Mr. Hu, who became Communist Party chief in 2002 and president in 2003,
now commands the state, the military and the ruling party. He will set
both foreign and domestic policy in the world's most populous country,
which now has the world's seventh-largest economy and is rapidly
emerging as a great power.
The transition is a significant victory for Mr. Hu, a relatively unknown
product of the Communist Party machine. He has solidified control of
China's most powerful posts at a younger age - he is 61 - than any
Chinese leader since Mao Zedong, and is now likely to be able govern
relatively unimpeded by powerful elders.
Mr. Jiang's resignation, which surprised many party officials who
expected the tenacious elder leader to cling to power for several more
years, came after tensions between Mr. Jiang and Mr. Hu began to affect
policy making in the one-party state, some officials and political
analysts said.
Mr. Jiang, 78, may be suffering from health problems, several people
informed about leadership debates said. But he appeared robust in recent
public appearances and was widely described as determined to keep his
job - and even expand his authority - until he submitted a letter of
resignation this month.
The leadership transition was announced Sunday in a terse dispatch by
the New China News Agency, followed by a 45-minute broadcast on China
Central Television. Mr. Jiang and Mr. Hu appeared side by side, smiling,
shaking hands and praising each other profusely in front of applauding
members of the Central Committee of the Communist Party, which formally
accepted Mr. Jiang's resignation and Mr. Hu's promotion at the
conclusion of its four-day annual session.
Mr. Jiang's offer to retire, which was first reported by The New York
Times earlier this month, was given no advance publicity in state media.

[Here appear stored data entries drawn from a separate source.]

/-- R103, R104: from phase FIRST with a length of 3 or more, under TapOK of the word in use, NEXT to the end emits the elements
of START's whole cycle, from START on. -/
theorem emits_of_first_of_tapOK {s : State} {b : Nat} (hphase : s.phase = .first) (hlen : 3 ≤ s.len.toNat)
    (hcur : s.cur = startOf s) (hne : startOf s ≠ 0) (hle : (startOf s).toNat ≤ s.len.toNat)
    (hb : s.len.toNat < 2 ^ b) (htap : TapOK b (maskOf s)) (hb32 : b ≤ 32) :
    Emits s (elements (maskOf s) s.len (startOf s) (2 ^ b - 1)) := by
  have hlt : (startOf s).toNat < 2 ^ b := hle.trans_lt hb
  have hperiod : 2 ^ b - 1 = (2 ^ b - 2) + 1 := by omega
  have hbound : 2 ^ b ≤ loopBound := Nat.pow_le_pow_right (by decide) hb32
  have hseed : startOf s - 1 = s.seed := by rw [startOf, BitVec.add_sub_cancel]
  rw [hperiod, elements_succ_of_le hle, hseed]
  refine emits_of_first hphase hlen ?_
  rw [← hcur]
  refine emits_of_run (s := respond .elem s.seed { s with phase := .run }) _ rfl (by omega) ?_ fun j h1 h2 => ?_
  · change orbit (maskOf s) s.cur _ = startOf s
    rw [← hperiod, hcur, orbit_return_of_tapOK htap hne hlt]
  · change orbit (maskOf s) s.cur j ≠ startOf s
    rw [hcur]
    exact orbit_ne_self_of_tapOK htap hne hlt h1 (by omega)

/-- Away from 0 the elements are, as numbers, the states in range less 1 (R99). -/
theorem elements_map_toNat {m len c : Word} {n : Nat} (h : ∀ k, k < n → orbit m c k ≠ 0) :
    (elements m len c n).map BitVec.toNat =
      (((List.range n).map fun k => (orbit m c k).toNat).filter fun d => d ≤ len.toNat).map (· - 1) := by
  simp only [elements, List.filter_map, List.map_map]
  refine List.map_congr_left fun k hk => ?_
  have hpos : (orbit m c k).toNat ≠ 0 :=
    BitVec.toNat_ne.1 (h k (List.mem_range.1 (List.mem_filter.1 hk).1))
  exact BitVec.toNat_sub_of_le (BitVec.le_def.2 (Nat.one_le_iff_ne_zero.2 hpos))

/-- Of 1 to `n`, those up to `l`, each less 1, are 0 to `l - 1`. -/
theorem range'_filter_le_map_pred {l n : Nat} (h : l ≤ n) :
    ((List.range' 1 n).filter fun d => d ≤ l).map (· - 1) = List.range l := by
  obtain ⟨r, rfl⟩ := Nat.exists_eq_add_of_le h
  have low : (List.range' 1 l).filter (fun d => d ≤ l) = List.range' 1 l :=
    List.filter_eq_self.2 fun d hd => by have := List.mem_range'_1.1 hd; simp; omega
  have high : (List.range' (1 + l) r).filter (fun d => d ≤ l) = [] :=
    List.filter_eq_nil_iff.2 fun d hd => by have := List.mem_range'_1.1 hd; simp; omega
  rw [← List.range'_append_1, List.filter_append, low, high, List.append_nil, List.map_sub_range' (Nat.le_refl 1),
    Nat.sub_self, List.range_eq_range']

/-- R104: the elements of a whole cycle under TapOK are 0 to `len - 1`, each once. -/
theorem elements_perm_range {b : Nat} {m len c : Word} (h : TapOK b m) (hc : c ≠ 0) (hb : c.toNat < 2 ^ b)
    (hlen : len.toNat < 2 ^ b) :
    ((elements m len c (2 ^ b - 1)).map BitVec.toNat).Perm (List.range len.toNat) := by
  have hnonzero : ∀ k, k < 2 ^ b - 1 → orbit m c k ≠ 0 := fun k hk =>
    orbit_ne_zero hc (orbit_return_of_tapOK h hc hb) hk.le
  rw [elements_map_toNat hnonzero, ← range'_filter_le_map_pred (Nat.le_sub_one_of_lt hlen)]
  exact ((orbit_perm_of_tapOK h hc hb).filter _).map _

end Sys2Proof.Machine
end

section
/-! SUPPORT. The family 00_scope.md, part 3: valid pairs as words, an accepted GENS, and the bit width of a length
(40_start_commands.md R67, R70, R74). -/

namespace Sys2Proof.Machine

/-- R49, R67: a valid pair read unsigned: both 0, or a seed below a length that has bit 31 clear. -/
theorem validPair_toNat {length seed : Word} (h : ValidPair length.toInt seed.toInt) :
    (length.toNat = 0 ∧ seed.toNat = 0) ∨ (length.toNat < 2 ^ 31 ∧ seed.toNat < length.toNat) := by
  rw [BitVec.toInt_eq_toNat_cond, BitVec.toInt_eq_toNat_cond] at h
  have := length.isLt
  have := seed.isLt
  split at h <;> split at h <;> omega

/-- R67: validation passes a valid pair. -/
theorem validate_of_validPair {len seed : Int} (h : ValidPair len seed) (lenWord seedWord : Word) :
    validate len seed lenWord seedWord = none := by
  obtain ⟨hlen, -⟩ | ⟨-, hseed, -⟩ | ⟨-, -, hle, hne, -⟩ | ⟨-, -, -, hnone⟩ := validate_cases len seed lenWord seedWord
  · omega
  · omega
  · omega
  · exact hnone

/-- R74: GENS with a valid pair loads it. -/
theorem exec_gens_of_validPair {length seed : Word} (h : ValidPair length.toInt seed.toInt) (s : State) :
    exec (.gens length seed) s = .next (load length seed s) := by
  simp [exec, execGens, startWith, validate_of_validPair h]

theorem load_phase_of_pos {length : Word} (h : length.toNat ≠ 0) (seed : Word) (s : State) :
    (load length seed s).phase = .first :=
  if_neg fun h0 => h (by simp [h0])

/-- R70: every length is below `2^B`. -/
theorem toNat_lt_two_pow_bitWidth (len : Word) : len.toNat < 2 ^ bitWidth len := by
  have hbitlen : len.toNat < 2 ^ bitlen len.toNat := by
    unfold bitlen
    split
    · omega
    · rw [Nat.add_comm]
      exact Nat.lt_log2_self
  exact hbitlen.trans_le (Nat.pow_le_pow_right (by decide) (Nat.le_max_right _ _))

/-- R72, R17: one more than a word below another does not wrap. -/
theorem toNat_add_one_of_lt {v w : Word} (h : v.toNat < w.toNat) : (v + 1).toNat = v.toNat + 1 := by
  have := w.isLt
  bv_omega

theorem add_one_ne_zero_of_lt {v w : Word} (h : v.toNat < w.toNat) : v + 1 ≠ 0 :=
  BitVec.toNat_ne.2 (by rw [toNat_add_one_of_lt h]; exact Nat.succ_ne_zero _)

/-- R104: after GENS with a length of 3 or more and a seed below it, under TapOK of the word in use, NEXT to the end emits the
elements of the whole cycle from `seed + 1` on. -/
theorem emits_load_of_tapOK {length seed : Word} (s : State) (hlen : 3 ≤ length.toNat) (hseed : seed.toNat < length.toNat)
    (htap : TapOK (bitWidth length) (romRead s (romIndex length))) :
    Emits (load length seed s)
      (elements (romRead s (romIndex length)) length (seed + 1) (2 ^ bitWidth length - 1)) := by
  have hstart : (seed + 1).toNat ≤ length.toNat := by rw [toNat_add_one_of_lt hseed]; exact hseed
  exact emits_of_first_of_tapOK (load_phase_of_pos (by omega) seed s) hlen rfl (add_one_ne_zero_of_lt hseed) hstart
    (toNat_lt_two_pow_bitWidth length) htap (bitWidth_le length)

end Sys2Proof.Machine
end

section
/-! The theorems that settle the statements of the family 00_scope.md. -/

namespace Sys2Proof.Machine

/-- Settles O7: the input taken is the command word, and its decoding picks the arm of `step`. -/
theorem stepRunsTheDecodedInstruction : Obligations.StepRunsTheDecodedInstruction := by
  intro s w rest i hinputs hdecode
  have htake := takeInput_eq_some.2 ⟨rest, hinputs, rfl⟩
  simp [step, htake, hdecode]

/-- Settles O43: the lengths 0, 1 and 2 have fixed sequences; for a length of 3 or more the elements are those of a whole cycle
of the register, which under TapOK holds every state once. -/
theorem sequenceIsPermutation : Obligations.SequenceIsPermutation := by
  intro length seed s hvalid htap
  refine ⟨load length seed s, ?_⟩
  suffices ∃ es, Emits (load length seed s) es ∧ (es.map BitVec.toNat).Perm (List.range length.toNat) by
    simpa [exec_gens_of_validPair hvalid] using this
  obtain ⟨hzero, -⟩ | ⟨-, hseed⟩ := validPair_toNat hvalid
  · have hphase : (load length seed s).phase = .idle := if_pos (BitVec.eq_of_toNat_eq hzero)
    exact ⟨[], emits_of_idle hphase, by simp [hzero]⟩
  have hphase := load_phase_of_pos (by omega : length.toNat ≠ 0) seed s
  obtain hone | htwo | hthree : length.toNat = 1 ∨ length.toNat = 2 ∨ 3 ≤ length.toNat := by omega
  · exact ⟨[0], emits_of_first_one hphase hone, by simp [hone]⟩
  · refine ⟨[1, 0], emits_of_first_two hphase htwo, ?_⟩
    rw [htwo]
    decide
  · have hlength := toNat_lt_two_pow_bitWidth length
    have hstart : (seed + 1).toNat < 2 ^ bitWidth length := by rw [toNat_add_one_of_lt hseed]; omega
    exact ⟨_, emits_load_of_tapOK s hthree hseed (htap hthree),
      elements_perm_range (htap hthree) (add_one_ne_zero_of_lt hseed) hstart hlength⟩

end Sys2Proof.Machine
end

section
/-! SUPPORT. The family 10_state.md, part 1: what a start command and a NEXT can do, each said once, and what they
leave unchanged (40_start_commands.md R65 to R75, 41_next_command.md R91 to R94). -/

namespace Sys2Proof.Machine

/-- R67: validation passes exactly the valid pairs. -/
theorem validate_eq_none_iff {len seed : Int} {lenWord seedWord : Word} :
    validate len seed lenWord seedWord = none ↔ ValidPair len seed := by
  refine ⟨fun hnone => ?_, fun hvalid => validate_of_validPair hvalid lenWord seedWord⟩
  obtain ⟨-, h⟩ | ⟨-, -, h⟩ | ⟨-, -, -, -, h⟩ | ⟨hlen, hseed, hpair, -⟩ := validate_cases len seed lenWord seedWord
  · simp [h] at hnone
  · simp [h] at hnone
  · simp [h] at hnone
  · omega

/-- A start command loads a valid pair, and raises InvalidArgument for every other one (R65, R67). -/
theorem startWith_load_or_raise (length seed : Word) (s : State) :
    (ValidPair length.toInt seed.toInt ∧ startWith length seed s = load length seed s) ∨
    (¬ ValidPair length.toInt seed.toInt ∧
      ∃ reason value, startWith length seed s = raiseInvalidArgument reason value s) := by
  obtain ⟨reason, value, hsome, h⟩ | ⟨hnone, h⟩ := startWith_cases length seed s
  · exact .inr ⟨fun hvalid => by simp [validate_of_validPair hvalid] at hsome, reason, value, h⟩
  · exact .inl ⟨validate_eq_none_iff.1 hnone, h⟩

section
variable (length seed : Word) (s : State)

@[simp] theorem startWith_taps : (startWith length seed s).taps = s.taps := by
  obtain ⟨-, h⟩ | ⟨-, _, _, h⟩ := startWith_load_or_raise length seed s <;> rw [h] <;> rfl

@[simp] theorem startWith_inputs : (startWith length seed s).inputs = s.inputs := by
  obtain ⟨-, h⟩ | ⟨-, _, _, h⟩ := startWith_load_or_raise length seed s <;> rw [h] <;> rfl

@[simp] theorem startWith_answers : (startWith length seed s).answers = s.answers := by
  obtain ⟨-, h⟩ | ⟨-, _, _, h⟩ := startWith_load_or_raise length seed s <;> rw [h] <;> rfl

@[simp] theorem startWith_requests : (startWith length seed s).requests = s.requests := by
  obtain ⟨-, h⟩ | ⟨-, _, _, h⟩ := startWith_load_or_raise length seed s <;> rw [h] <;> rfl

/-- R11: a start command goes to FIRST for a valid pair of a positive length, and to IDLE otherwise. -/
theorem startWith_phase : (startWith length seed s).phase =
    if 1 ≤ length.toInt ∧ ValidPair length.toInt seed.toInt then .first else .idle := by
  obtain ⟨hvalid, h⟩ | ⟨hinvalid, _, _, h⟩ := startWith_load_or_raise length seed s
  · have hzero : length = 0#32 ↔ ¬ 1 ≤ length.toInt := by
      rw [← BitVec.toInt_inj, BitVec.toInt_zero]
      omega
    by_cases hpos : 1 ≤ length.toInt <;> simp [h, hzero, hpos, hvalid]
  · simp [h, hinvalid]

end

theorem exec_gen (length : Word) (s : State) : exec (.gen length) s = .next (startWith length 0 s) := rfl

theorem exec_gens (length arg : Word) (s : State) : exec (.gens length arg) s = .next (startWith length arg s) := rfl

/-- The state in which GENR validates: after the draw, which a negative length skips (R75). -/
def genrDrawn (length : Word) (src : Source) (s : State) : State :=
  if length.toInt < 0 then s else afterDraw src length s

section
variable (length : Word) (src : Source) (s : State)

@[simp] theorem genrDrawn_len : (genrDrawn length src s).len = s.len := by
  unfold genrDrawn
  split <;> rfl

@[simp] theorem genrDrawn_seed : (genrDrawn length src s).seed = s.seed := by
  unfold genrDrawn
  split <;> rfl

@[simp] theorem genrDrawn_cur : (genrDrawn length src s).cur = s.cur := by
  unfold genrDrawn
  split <;> rfl

@[simp] theorem genrDrawn_taps : (genrDrawn length src s).taps = s.taps := by
  unfold genrDrawn
  split <;> rfl

@[simp] theorem genrDrawn_inputs : (genrDrawn length src s).inputs = s.inputs := by
  unfold genrDrawn
  split <;> rfl

@[simp] theorem genrDrawn_rsps : (genrDrawn length src s).rsps = s.rsps := by
  unfold genrDrawn
  split <;> rfl

end

/-- GENR, too, ends in the shared start: a negative length fails V1 whatever the seed (R66, R75). -/
theorem exec_genr (length : Word) (src : Source) (s : State) :
    exec (.genr length src) s = .next (startWith length (drawAnswer src length s) (genrDrawn length src s)) := by
  by_cases hneg : length.toInt < 0
  · simp [exec, execGenr, genrDrawn, startWith, validate, hneg]
  · simp [exec, execGenr, genrDrawn, hneg]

China Central Television read the text of Mr. Jiang's resignation letter
on its evening broadcast, emphasizing that his resignation was
voluntary. The letter was dated Sept. 1.
"In consideration of the long-term development of the party's and
people's collective endeavors, I have always looked forward to fully
retiring from all leadership posts," Mr. Jiang wrote, according to an
official transcript of his letter. He said Mr. Hu "is fully qualified to
take up this position."
Even by the strict standards of secrecy within the party, the decision
about Mr. Jiang's fate was closely held. For a vast majority of the 70
million party members, not to mention the general public, there had been
no indication that he was planning to retire, and his abrupt departure
seems likely to increase the sense that the most important personnel
decisions are made without broad consultation. Since the Communists
defeated the Nationalists in a civil war and took control of China in
1949, the party has repeatedly failed to execute orderly successions.
All three of the men chosen by Mao Zedong to succeed him were purged
before they could consolidate power, two of them by Mao himself and the
third by Deng Xiaoping after Mao's death in 1976.
Deng also anointed and then cashiered two successors. In the aftermath
of the bloody crackdown on dissent in 1989, he elevated Mr. Jiang from
the middling rank of Shanghai party chief to China's highest posts.
The most recent transition looked similarly compromised when Mr. Jiang
maneuvered to keep control of the military in 2002. Party officials said
Mr. Hu had been slated to inherit full power at that time and that his
failure to control the military forced him to operate in Mr. Jiang's
shadow.
But Mr. Jiang's retirement suggests that the party now operates more
according to the consensus of its elite members rather than the whims of
its most senior leader.
Moreover, Mr. Jiang did not appear to have extracted any special
concessions as the price of his retirement. Notably, he failed to
arrange for Vice President Zeng Qinghong to be elevated to the Central
Military Commission. Party officials had said they expected Mr. Zeng, a
longtime protégé and ally of Mr. Jiang's, to become either a regular
member or a vice chairman of the commission.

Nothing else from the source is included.